### RECORDS TO PROCESS ###

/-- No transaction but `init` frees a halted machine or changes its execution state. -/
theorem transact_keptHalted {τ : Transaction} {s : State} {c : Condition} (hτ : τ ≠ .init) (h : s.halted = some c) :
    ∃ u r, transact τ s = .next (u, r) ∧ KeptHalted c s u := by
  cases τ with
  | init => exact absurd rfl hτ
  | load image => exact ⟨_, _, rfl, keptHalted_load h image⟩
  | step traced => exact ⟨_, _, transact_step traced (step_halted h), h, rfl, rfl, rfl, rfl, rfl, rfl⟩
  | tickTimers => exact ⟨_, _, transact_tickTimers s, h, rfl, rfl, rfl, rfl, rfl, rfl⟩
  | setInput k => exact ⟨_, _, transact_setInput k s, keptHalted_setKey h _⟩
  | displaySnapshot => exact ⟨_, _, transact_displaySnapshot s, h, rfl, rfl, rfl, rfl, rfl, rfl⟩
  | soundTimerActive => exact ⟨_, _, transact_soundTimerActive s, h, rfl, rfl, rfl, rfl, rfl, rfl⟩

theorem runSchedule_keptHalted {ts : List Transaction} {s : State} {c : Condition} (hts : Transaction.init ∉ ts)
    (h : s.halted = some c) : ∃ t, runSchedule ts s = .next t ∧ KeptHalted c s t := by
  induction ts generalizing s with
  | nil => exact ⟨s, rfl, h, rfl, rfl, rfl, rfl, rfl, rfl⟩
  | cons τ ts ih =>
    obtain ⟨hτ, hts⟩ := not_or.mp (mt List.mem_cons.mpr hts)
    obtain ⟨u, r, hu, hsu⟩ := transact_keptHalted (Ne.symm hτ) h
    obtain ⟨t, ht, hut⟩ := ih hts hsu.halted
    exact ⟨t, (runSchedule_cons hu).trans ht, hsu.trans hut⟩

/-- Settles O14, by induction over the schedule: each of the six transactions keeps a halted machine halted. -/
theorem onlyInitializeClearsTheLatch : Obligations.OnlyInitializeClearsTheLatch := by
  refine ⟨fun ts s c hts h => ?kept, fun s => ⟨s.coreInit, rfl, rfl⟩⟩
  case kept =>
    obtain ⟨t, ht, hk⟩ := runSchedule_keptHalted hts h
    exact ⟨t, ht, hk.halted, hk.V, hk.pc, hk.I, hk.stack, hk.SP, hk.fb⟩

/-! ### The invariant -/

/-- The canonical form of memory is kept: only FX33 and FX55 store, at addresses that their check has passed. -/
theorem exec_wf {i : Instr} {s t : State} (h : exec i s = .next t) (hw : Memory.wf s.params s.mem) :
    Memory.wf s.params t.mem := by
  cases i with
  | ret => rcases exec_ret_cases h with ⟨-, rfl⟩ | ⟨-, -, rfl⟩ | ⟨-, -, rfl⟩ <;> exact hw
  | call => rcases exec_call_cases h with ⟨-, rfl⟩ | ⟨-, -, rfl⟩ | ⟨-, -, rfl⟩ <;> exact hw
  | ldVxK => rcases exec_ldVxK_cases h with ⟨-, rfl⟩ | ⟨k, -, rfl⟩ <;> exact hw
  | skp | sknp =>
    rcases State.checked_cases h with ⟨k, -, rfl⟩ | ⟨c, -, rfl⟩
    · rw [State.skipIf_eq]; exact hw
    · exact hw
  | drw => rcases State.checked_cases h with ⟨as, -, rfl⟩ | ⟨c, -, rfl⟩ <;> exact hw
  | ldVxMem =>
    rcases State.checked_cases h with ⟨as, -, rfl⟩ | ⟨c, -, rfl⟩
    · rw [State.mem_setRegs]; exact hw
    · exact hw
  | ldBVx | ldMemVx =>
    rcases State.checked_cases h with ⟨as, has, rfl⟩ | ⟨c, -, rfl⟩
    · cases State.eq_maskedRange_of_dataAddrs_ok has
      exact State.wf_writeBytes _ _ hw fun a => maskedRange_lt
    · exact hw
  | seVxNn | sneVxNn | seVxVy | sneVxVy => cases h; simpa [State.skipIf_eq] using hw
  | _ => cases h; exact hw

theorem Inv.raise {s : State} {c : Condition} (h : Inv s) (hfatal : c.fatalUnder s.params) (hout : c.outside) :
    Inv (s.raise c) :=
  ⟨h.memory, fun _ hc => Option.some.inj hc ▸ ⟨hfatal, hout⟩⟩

###

Look above for the line with "ret => rcases"; retype exactly that line, every line after it up to the line with "cases State.eq_maskedRange_of_dataAddrs_ok has", and that line too, nothing else.

• [SOLUTION FOR THIS TASK]:
  | ret => rcases exec_ret_cases h with ⟨-, rfl⟩ | ⟨-, -, rfl⟩ | ⟨-, -, rfl⟩ <;> exact hw
  | call => rcases exec_call_cases h with ⟨-, rfl⟩ | ⟨-, -, rfl⟩ | ⟨-, -, rfl⟩ <;> exact hw
  | ldVxK => rcases exec_ldVxK_cases h with ⟨-, rfl⟩ | ⟨k, -, rfl⟩ <;> exact hw
  | skp | sknp =>
    rcases State.checked_cases h with ⟨k, -, rfl⟩ | ⟨c, -, rfl⟩
    · rw [State.skipIf_eq]; exact hw
    · exact hw
  | drw => rcases State.checked_cases h with ⟨as, -, rfl⟩ | ⟨c, -, rfl⟩ <;> exact hw
  | ldVxMem =>
    rcases State.checked_cases h with ⟨as, -, rfl⟩ | ⟨c, -, rfl⟩
    · rw [State.mem_setRegs]; exact hw
    · exact hw
  | ldBVx | ldMemVx =>
    rcases State.checked_cases h with ⟨as, has, rfl⟩ | ⟨c, -, rfl⟩
    · cases State.eq_maskedRange_of_dataAddrs_ok has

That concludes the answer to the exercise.